Over the summer, the National Council of Juvenile and Family Court Judges published an article in its journal, Juvenile and Family Justice Today, by two Florida judges taking the view, essentially, that Crawford could be ignored in domestic violence cases by treating excited utterances as non-testimonial. Jeff Fisher (who argued and won Crawford), Bridget McCormack (who co-authored with me Dial-In Testimony, 150 U. Pa. L. Rev. 1171 (2002), an article examining excited utterances from the viewpoint of a testimonial approach to confrontation), and I wrote a response. We argued that many statements that have been characterized as excited utterances for purposes of hearsay law should be regarded as testimonial for Confrontation Clause purposes. I had thought the Council would welcome our essay, coming from sources that I assumed it would regard as responsible and that had been on the prevailing side in Crawford. But the Council rejected our response. I asked for an explanation, and was told that the tone of the response was unacceptable and would be insulting to the judges, who were valued members of the organization. I found this mystifying, because I did not think there was anything in the tone of the response that was insulting. And so I offered to make such changes as the Council thought necessary to avoid this issue, and I asked for formal reconsideration of the decision by the board of the Council. The board has considered the matter and has declined to publish the response. (I have been told that they will appoint a committee to consider various publication issues, including this one; six months after original submission, I regard this as a final rejection.)
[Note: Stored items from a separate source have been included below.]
theorem shadowWrite_frame : Frame [.mgt] s (shadowWrite s a b) := by
  unfold shadowWrite
  repeat' first | with_reducible exact Frame.refl _ _ | extract_lets | split | with_reducible refine Frame.put ?_

theorem lsWrite_frame : Frame [.mgt, .ro] s (lsWrite s a b c).2 := by
  unfold lsWrite
  repeat' first
    | with_reducible exact Frame.refl _ _ | with_reducible apply Frame.after State.countIf_frame
    | with_reducible apply Frame.after shadowWrite_frame | with_reducible apply frame_ite_snd

theorem writeFixed_frame : Frame [.pwr, .sec, .mgt, .ro, .ack, .dumps, .clap, .ucode, .blks] s (writeFixed s a b c d).2 := by
  unfold writeFixed
  repeat' first
    | with_reducible exact Frame.refl _ _ | with_reducible apply Frame.after cueWrite_frame
    | with_reducible apply Frame.after takeCommand_frame | with_reducible apply Frame.after clapCommand_frame
    | with_reducible apply Frame.after logAck_frame | with_reducible apply Frame.after dumpRelease_frame
    | with_reducible apply Frame.after ucodeCommand_frame | with_reducible apply Frame.after bootLockWrite_frame
    | with_reducible apply Frame.after fwCommand_frame | with_reducible apply Frame.after ideControl_frame
    | with_reducible apply Frame.after policyNext_frame | with_reducible apply Frame.after lsWrite_frame
    | with_reducible apply Frame.after shadowWrite_frame | with_reducible apply frame_ite_snd | extract_lets | dsimp only
    | with_reducible refine Frame.put ?_

theorem blobStore_frame : Frame [.sec, .ucode] s (blobStore s a b c) := by
  unfold blobStore
  repeat' first
    | with_reducible exact Frame.refl _ _ | with_reducible apply frame_ite | extract_lets | split | with_reducible refine Frame.put ?_

theorem writeBlob_frame : Frame [.sec, .ucode] s (writeBlob s a b c d).2 := by
  unfold writeBlob
  repeat' first
    | with_reducible exact Frame.refl _ _ | with_reducible apply Frame.after blobStore_frame | with_reducible apply frame_ite_snd

theorem writeOp_frame : Frame [.pwr, .sec, .mgt, .ro, .ack, .dumps, .clap, .ucode, .blks] s (writeOp s a b c d e).2 := by
  unfold writeOp
  repeat' first
    | with_reducible exact Frame.refl _ _ | with_reducible apply Frame.after writeBlob_frame
    | with_reducible apply Frame.after writeFixed_frame | with_reducible apply frame_ite_snd

theorem dictOp_frame : Frame [.pwr, .sec, .mgt, .ro, .ack, .dumps, .clap, .ucode, .blks] s (dictOp s a b c).2.2 := by
  unfold dictOp
  repeat' first
    | with_reducible exact Frame.refl _ _ | with_reducible apply Frame.after State.count_frame
    | with_reducible apply Frame.after writeOp_frame | with_reducible apply frame_ite_third | extract_lets | split

theorem dictOpCounted_frame : Frame [.pwr, .sec, .mgt, .ro, .ack, .dumps, .clap, .ucode, .blks] s (dictOpCounted s a b c).2.2 := by
  unfold dictOpCounted
  repeat' first
    | with_reducible exact Frame.refl _ _ | with_reducible apply Frame.after dictOp_frame
    | with_reducible apply Frame.after State.countIf_frame

/-! ## Operations of Dictionary -/

theorem signalMsix_frame : Frame [.out, .msix] s (signalMsix s a b) := by
  unfold signalMsix
  repeat' first
    | with_reducible exact Frame.refl _ _ | with_reducible apply Frame.after State.setMsix_frame
    | with_reducible apply Frame.after State.emit_frame | with_reducible apply frame_ite

theorem runRaw_frame : Frame [.pwr, .sec, .mgt, .ro, .ack, .dumps, .clap, .ucode, .blks] s (runRaw s a b).2 := by
  unfold runRaw
  repeat' first
    | with_reducible exact Frame.refl _ _ | with_reducible apply Frame.after State.countIf_frame
    | with_reducible apply Frame.after dictOpCounted_frame | split

theorem runOps_frame : Frame [.pwr, .sec, .mgt, .ro, .ack, .dumps, .clap, .ucode, .blks] s (runOps a b s).2 := by
  induction b generalizing s with
  | nil => exact Frame.refl _ _
  | cons o xs ih => exact ih.trans (runRaw_frame.mono (by decide))

theorem runMessage_frame : Frame [.pwr, .sec, .mgt, .ro, .ack, .dumps, .clap, .ucode, .blks] s (runMessage s a b).2 := by
  unfold runMessage
  repeat' first
    | with_reducible exact Frame.refl _ _ | with_reducible apply Frame.after runOps_frame | with_reducible apply frame_ite_snd
    | extract_lets | split

theorem opRow_frame : Frame [.out, .pwr, .sec, .mgt, .ro, .ack, .dumps, .clap, .ucode, .blks] s (opRow s a b c d) := by
  unfold opRow
  repeat' first
    | with_reducible exact Frame.refl _ _ | with_reducible apply Frame.after dictOpCounted_frame
    | with_reducible apply Frame.after State.emit_frame | with_reducible apply frame_ite

theorem answerDatagram_frame : Frame [.out, .pwr, .sec, .mgt, .ro, .ack, .dumps, .clap, .ucode, .blks] s (answerDatagram s a) := by
  unfold answerDatagram
  repeat' first
    | with_reducible exact Frame.refl _ _ | with_reducible apply Frame.after State.count_frame
    | with_reducible apply Frame.after runMessage_frame | with_reducible apply Frame.after State.emit_frame | extract_lets | split
    | dsimp only | with_reducible refine Frame.put ?_

theorem t1sMessage_frame : Frame [.out, .pwr, .sec, .mgt, .ro, .ack, .dumps, .clap, .ucode, .blks] s (t1sMessage s a) := by
  unfold t1sMessage
  repeat' first
    | with_reducible exact Frame.refl _ _ | with_reducible apply Frame.after State.count_frame
    | with_reducible apply Frame.after answerDatagram_frame | with_reducible apply frame_ite | extract_lets
    | with_reducible refine Frame.put ?_

theorem answerQueue_frame : Frame [.out, .pwr, .sec, .mgt, .ro, .ack, .dumps, .clap, .ucode, .blks] s (answerQueue s) := by
  unfold answerQueue
  repeat' first
    | with_reducible exact Frame.refl _ _ | with_reducible apply Frame.after answerDatagram_frame | with_reducible apply frame_ite
    | extract_lets
    | with_reducible refine frame_foldl (fun _ _ => ?_) ?_ | with_reducible refine Frame.put ?_

theorem mailboxMessage_frame : Frame [.out, .pwr, .sec, .mgt, .ro, .ack, .dumps, .clap, .ucode, .msix, .blks] s (mailboxMessage s) := by
  unfold mailboxMessage
  repeat' first
    | with_reducible exact Frame.refl _ _ | with_reducible apply Frame.after runMessage_frame
    | with_reducible apply Frame.after State.count_frame | with_reducible apply Frame.after signalMsix_frame
    | with_reducible apply frame_ite | extract_lets | split | with_reducible refine Frame.put ?_

theorem writeRow_frame : Frame [.out, .pwr, .sec, .mgt, .ro, .ack, .dumps, .clap, .ucode, .blks] s (writeRow s a b c d e) := by
  unfold writeRow
  repeat' first | with_reducible exact Frame.refl _ _ | with_reducible apply Frame.after opRow_frame

theorem mbCtl_frame : Frame [.mgt, .ro] s (mbCtl a s) := by
  unfold mbCtl
  repeat' first
    | with_reducible exact Frame.refl _ _ | with_reducible apply Frame.after State.count_frame | with_reducible apply frame_ite
    | extract_lets | split | with_reducible refine Frame.put ?_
Accordingly, I am posting our paper here. The Council's decision is not censorship in the technical sense, of course -- the Council is a private organization, it can do what it wants, and we are free to find other outlets for our views (such as this blog). But in a real sense I do regard this as an instance of censorship. It is hard for me to perceive this incident as anything but a decision by the Council to limit the extent to which its members will consider the views represented by our response. This is especially unfortunate given that many courts, in states around the nation and including at least one in Florida, Lopez v. State, 888 So.2d 693 (1st Dist. Ct. of Appeal 2004), have adopted our point of view or something close to it. Many courts have also taken positions closer to the one that the Council was willing to publish (though rarely so extreme), but it seems self-evident to me that our view is one to which judges should be exposed -- especially given that the U.S. Supreme Court may eventually adopt it, which would result in the reversal of many convictions achieved under a lax view of Crawford.
More broadly, I believe this incident reflects a "draw the wagons" approach to Crawford taken by some of those involved in the prosecution and adjudication of domestic violence cases. They have gotten used to trying cases in which the complainant's accusation is introduced even though she does not testify subject to cross-examination, and Crawford threatens the practice. Rather than considering whether Crawford states an important issue to which they should pay attention, or whether Crawford gives prosecutors incentive to present better evidence than previously, they have treated Crawford as if it changed nothing, allowing them to continue to operate as they did before. This may prove in the end to be a highly counter-productive attitude.
1 comment:
Im So Glad To Hear This Comment. Finding This Issue To Complain About. I Have Been Trying To Tie Juvenile Law, Expert Testimony With The Confrontation Clause For A Long Time.